• [DATA PROVIDED]
────────────────────────────────────────

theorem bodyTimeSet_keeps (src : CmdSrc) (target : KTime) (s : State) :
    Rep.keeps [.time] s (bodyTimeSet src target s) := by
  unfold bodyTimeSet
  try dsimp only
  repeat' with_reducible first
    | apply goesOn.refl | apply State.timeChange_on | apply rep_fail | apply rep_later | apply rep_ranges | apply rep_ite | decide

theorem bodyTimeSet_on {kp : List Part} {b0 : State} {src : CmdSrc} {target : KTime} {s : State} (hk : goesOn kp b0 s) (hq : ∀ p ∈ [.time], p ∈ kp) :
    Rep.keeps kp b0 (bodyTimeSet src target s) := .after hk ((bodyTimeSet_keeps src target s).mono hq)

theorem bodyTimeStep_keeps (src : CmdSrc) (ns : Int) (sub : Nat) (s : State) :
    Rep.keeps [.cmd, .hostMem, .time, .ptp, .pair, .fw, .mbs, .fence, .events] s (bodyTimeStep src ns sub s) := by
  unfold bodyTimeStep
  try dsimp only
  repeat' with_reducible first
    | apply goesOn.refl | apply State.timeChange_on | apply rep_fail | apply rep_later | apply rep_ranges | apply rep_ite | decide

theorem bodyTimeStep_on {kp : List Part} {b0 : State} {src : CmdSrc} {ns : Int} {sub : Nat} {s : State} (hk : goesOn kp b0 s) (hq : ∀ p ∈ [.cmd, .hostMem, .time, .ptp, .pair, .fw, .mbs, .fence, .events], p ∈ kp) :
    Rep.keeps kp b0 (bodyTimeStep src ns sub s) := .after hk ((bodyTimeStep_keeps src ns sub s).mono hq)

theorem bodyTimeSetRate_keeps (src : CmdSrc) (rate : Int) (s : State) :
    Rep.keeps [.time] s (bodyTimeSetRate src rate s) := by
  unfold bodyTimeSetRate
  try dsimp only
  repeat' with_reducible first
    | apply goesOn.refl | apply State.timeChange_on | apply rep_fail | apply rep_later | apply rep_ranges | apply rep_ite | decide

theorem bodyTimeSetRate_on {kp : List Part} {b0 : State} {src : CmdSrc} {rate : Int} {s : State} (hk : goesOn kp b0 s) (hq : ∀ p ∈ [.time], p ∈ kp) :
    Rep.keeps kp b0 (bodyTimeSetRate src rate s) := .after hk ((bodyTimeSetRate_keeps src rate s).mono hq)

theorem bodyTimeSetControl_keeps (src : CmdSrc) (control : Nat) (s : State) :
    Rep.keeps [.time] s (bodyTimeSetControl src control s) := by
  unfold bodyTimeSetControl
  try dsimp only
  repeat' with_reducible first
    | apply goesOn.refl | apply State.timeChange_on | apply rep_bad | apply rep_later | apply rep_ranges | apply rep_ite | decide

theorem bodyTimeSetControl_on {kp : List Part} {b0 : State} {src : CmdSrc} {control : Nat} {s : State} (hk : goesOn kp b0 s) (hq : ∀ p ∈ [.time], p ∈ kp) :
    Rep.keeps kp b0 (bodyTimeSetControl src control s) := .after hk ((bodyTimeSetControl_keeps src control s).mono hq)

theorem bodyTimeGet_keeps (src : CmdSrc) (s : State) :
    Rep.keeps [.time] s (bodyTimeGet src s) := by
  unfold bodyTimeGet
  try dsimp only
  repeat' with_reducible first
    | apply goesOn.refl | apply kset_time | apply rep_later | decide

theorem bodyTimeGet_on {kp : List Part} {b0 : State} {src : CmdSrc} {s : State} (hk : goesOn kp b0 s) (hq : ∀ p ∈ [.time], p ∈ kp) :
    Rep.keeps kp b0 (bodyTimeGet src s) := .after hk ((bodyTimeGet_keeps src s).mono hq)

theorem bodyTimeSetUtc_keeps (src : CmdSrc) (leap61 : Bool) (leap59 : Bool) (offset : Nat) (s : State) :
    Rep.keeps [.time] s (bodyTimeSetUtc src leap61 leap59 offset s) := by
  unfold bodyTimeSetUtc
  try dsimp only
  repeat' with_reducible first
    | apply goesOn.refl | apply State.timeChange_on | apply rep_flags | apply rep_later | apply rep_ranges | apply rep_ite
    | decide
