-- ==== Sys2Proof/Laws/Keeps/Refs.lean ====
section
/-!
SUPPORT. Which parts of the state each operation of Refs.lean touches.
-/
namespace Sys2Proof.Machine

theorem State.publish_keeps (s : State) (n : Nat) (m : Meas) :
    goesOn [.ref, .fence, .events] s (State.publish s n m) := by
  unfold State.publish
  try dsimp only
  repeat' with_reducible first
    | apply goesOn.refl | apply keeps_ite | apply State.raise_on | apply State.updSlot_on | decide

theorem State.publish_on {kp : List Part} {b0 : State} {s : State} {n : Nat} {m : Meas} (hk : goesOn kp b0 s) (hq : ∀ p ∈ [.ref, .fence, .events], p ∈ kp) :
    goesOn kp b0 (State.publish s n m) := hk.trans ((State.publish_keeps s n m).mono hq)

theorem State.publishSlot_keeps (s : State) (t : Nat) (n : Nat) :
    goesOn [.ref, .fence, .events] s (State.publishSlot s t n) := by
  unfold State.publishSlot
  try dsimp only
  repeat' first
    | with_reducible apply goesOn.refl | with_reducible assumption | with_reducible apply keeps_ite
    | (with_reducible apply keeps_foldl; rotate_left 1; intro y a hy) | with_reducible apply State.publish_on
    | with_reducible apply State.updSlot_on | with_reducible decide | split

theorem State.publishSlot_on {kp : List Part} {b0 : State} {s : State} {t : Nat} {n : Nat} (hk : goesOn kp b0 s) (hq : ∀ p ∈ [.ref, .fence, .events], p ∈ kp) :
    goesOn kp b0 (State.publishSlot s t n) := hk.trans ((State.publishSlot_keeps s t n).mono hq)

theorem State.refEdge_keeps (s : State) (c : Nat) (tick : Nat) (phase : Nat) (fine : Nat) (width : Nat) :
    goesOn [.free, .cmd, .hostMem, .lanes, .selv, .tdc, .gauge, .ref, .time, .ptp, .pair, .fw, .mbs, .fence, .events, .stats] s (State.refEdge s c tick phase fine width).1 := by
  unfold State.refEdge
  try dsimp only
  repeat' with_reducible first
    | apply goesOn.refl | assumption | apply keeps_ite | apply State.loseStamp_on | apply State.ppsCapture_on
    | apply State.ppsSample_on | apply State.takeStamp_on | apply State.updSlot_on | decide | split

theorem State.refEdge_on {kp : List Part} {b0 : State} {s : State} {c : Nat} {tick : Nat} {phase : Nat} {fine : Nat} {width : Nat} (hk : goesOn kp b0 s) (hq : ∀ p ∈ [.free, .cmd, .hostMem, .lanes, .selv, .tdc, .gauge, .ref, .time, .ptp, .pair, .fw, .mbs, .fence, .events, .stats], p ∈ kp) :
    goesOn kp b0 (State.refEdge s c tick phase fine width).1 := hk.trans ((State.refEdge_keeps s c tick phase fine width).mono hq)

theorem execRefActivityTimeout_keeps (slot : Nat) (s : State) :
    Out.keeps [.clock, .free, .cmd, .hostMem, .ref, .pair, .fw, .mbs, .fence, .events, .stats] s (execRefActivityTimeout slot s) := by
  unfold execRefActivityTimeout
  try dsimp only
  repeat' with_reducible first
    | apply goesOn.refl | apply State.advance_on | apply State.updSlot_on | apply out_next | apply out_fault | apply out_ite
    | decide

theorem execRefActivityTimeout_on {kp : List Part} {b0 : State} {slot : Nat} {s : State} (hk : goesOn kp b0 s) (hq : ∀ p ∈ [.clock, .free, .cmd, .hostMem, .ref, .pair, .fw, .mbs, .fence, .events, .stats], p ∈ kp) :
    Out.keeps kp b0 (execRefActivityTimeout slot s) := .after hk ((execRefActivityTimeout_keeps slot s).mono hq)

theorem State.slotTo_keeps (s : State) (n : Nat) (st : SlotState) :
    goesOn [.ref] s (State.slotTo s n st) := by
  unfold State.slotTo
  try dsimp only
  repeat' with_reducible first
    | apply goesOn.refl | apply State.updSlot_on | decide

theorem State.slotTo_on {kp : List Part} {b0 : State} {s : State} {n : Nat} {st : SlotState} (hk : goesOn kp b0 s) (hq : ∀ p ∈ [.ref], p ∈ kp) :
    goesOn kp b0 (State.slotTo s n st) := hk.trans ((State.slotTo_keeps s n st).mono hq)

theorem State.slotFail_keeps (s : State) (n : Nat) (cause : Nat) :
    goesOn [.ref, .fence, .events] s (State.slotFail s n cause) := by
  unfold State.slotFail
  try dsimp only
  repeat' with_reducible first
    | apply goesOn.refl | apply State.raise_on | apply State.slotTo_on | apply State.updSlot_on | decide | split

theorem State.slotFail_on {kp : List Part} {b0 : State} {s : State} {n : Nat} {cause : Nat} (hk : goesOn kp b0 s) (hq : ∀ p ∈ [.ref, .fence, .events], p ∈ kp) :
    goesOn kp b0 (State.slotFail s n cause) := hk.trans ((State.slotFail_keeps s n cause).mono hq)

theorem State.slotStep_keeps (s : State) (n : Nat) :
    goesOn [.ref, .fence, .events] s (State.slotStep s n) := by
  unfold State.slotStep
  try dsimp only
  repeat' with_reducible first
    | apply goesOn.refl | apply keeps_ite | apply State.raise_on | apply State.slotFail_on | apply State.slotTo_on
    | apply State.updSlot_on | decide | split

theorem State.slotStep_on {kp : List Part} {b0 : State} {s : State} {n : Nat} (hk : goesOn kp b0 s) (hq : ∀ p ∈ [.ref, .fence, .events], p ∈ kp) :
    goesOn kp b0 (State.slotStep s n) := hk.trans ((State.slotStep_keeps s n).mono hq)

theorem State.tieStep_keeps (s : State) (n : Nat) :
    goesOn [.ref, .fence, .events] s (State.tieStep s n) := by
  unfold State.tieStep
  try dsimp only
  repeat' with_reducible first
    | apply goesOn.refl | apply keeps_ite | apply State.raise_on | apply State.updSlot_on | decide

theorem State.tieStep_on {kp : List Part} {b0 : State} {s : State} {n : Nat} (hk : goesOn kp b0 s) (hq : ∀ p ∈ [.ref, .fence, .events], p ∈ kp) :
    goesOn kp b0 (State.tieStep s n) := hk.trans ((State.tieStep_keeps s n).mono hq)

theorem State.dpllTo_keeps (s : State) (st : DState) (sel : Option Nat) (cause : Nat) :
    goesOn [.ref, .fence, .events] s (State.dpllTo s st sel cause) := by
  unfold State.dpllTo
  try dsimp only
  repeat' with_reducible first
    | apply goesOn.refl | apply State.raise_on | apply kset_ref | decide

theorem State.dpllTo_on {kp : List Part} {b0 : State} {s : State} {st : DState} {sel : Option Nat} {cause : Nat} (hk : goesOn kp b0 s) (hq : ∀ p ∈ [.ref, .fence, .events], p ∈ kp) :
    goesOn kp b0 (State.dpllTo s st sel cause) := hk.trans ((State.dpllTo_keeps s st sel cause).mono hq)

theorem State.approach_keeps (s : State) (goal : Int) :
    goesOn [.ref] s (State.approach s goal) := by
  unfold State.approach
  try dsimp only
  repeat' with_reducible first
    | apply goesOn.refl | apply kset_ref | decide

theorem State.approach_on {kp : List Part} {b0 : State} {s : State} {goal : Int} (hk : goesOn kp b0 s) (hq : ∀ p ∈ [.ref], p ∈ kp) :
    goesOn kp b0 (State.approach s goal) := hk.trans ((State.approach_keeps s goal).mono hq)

────────────────────────────────────────

• [WHAT THIS TASK INVOLVES]
Copy every line of the data where "hostMem" is found.

• [REPLY TO THE TASK]
    Rep.keeps [.cmd, .hostMem, .time, .ptp, .pair, .fw, .mbs, .fence, .events] s (bodyTimeStep src ns sub s) := by
theorem bodyTimeStep_on {kp : List Part} {b0 : State} {src : CmdSrc} {ns : Int} {sub : Nat} {s : State} (hk : goesOn kp b0 s) (hq : ∀ p ∈ [.cmd, .hostMem, .time, .ptp, .pair, .fw, .mbs, .fence, .events], p ∈ kp) :
    goesOn [.free, .cmd, .hostMem, .lanes, .selv, .tdc, .gauge, .ref, .time, .ptp, .pair, .fw, .mbs, .fence, .events, .stats] s (State.refEdge s c tick phase fine width).1 := by
theorem State.refEdge_on {kp : List Part} {b0 : State} {s : State} {c : Nat} {tick : Nat} {phase : Nat} {fine : Nat} {width : Nat} (hk : goesOn kp b0 s) (hq : ∀ p ∈ [.free, .cmd, .hostMem, .lanes, .selv, .tdc, .gauge, .ref, .time, .ptp, .pair, .fw, .mbs, .fence, .events, .stats], p ∈ kp) :
    Out.keeps [.clock, .free, .cmd, .hostMem, .ref, .pair, .fw, .mbs, .fence, .events, .stats] s (execRefActivityTimeout slot s) := by
theorem execRefActivityTimeout_on {kp : List Part} {b0 : State} {slot : Nat} {s : State} (hk : goesOn kp b0 s) (hq : ∀ p ∈ [.clock, .free, .cmd, .hostMem, .ref, .pair, .fw, .mbs, .fence, .events, .stats], p ∈ kp) :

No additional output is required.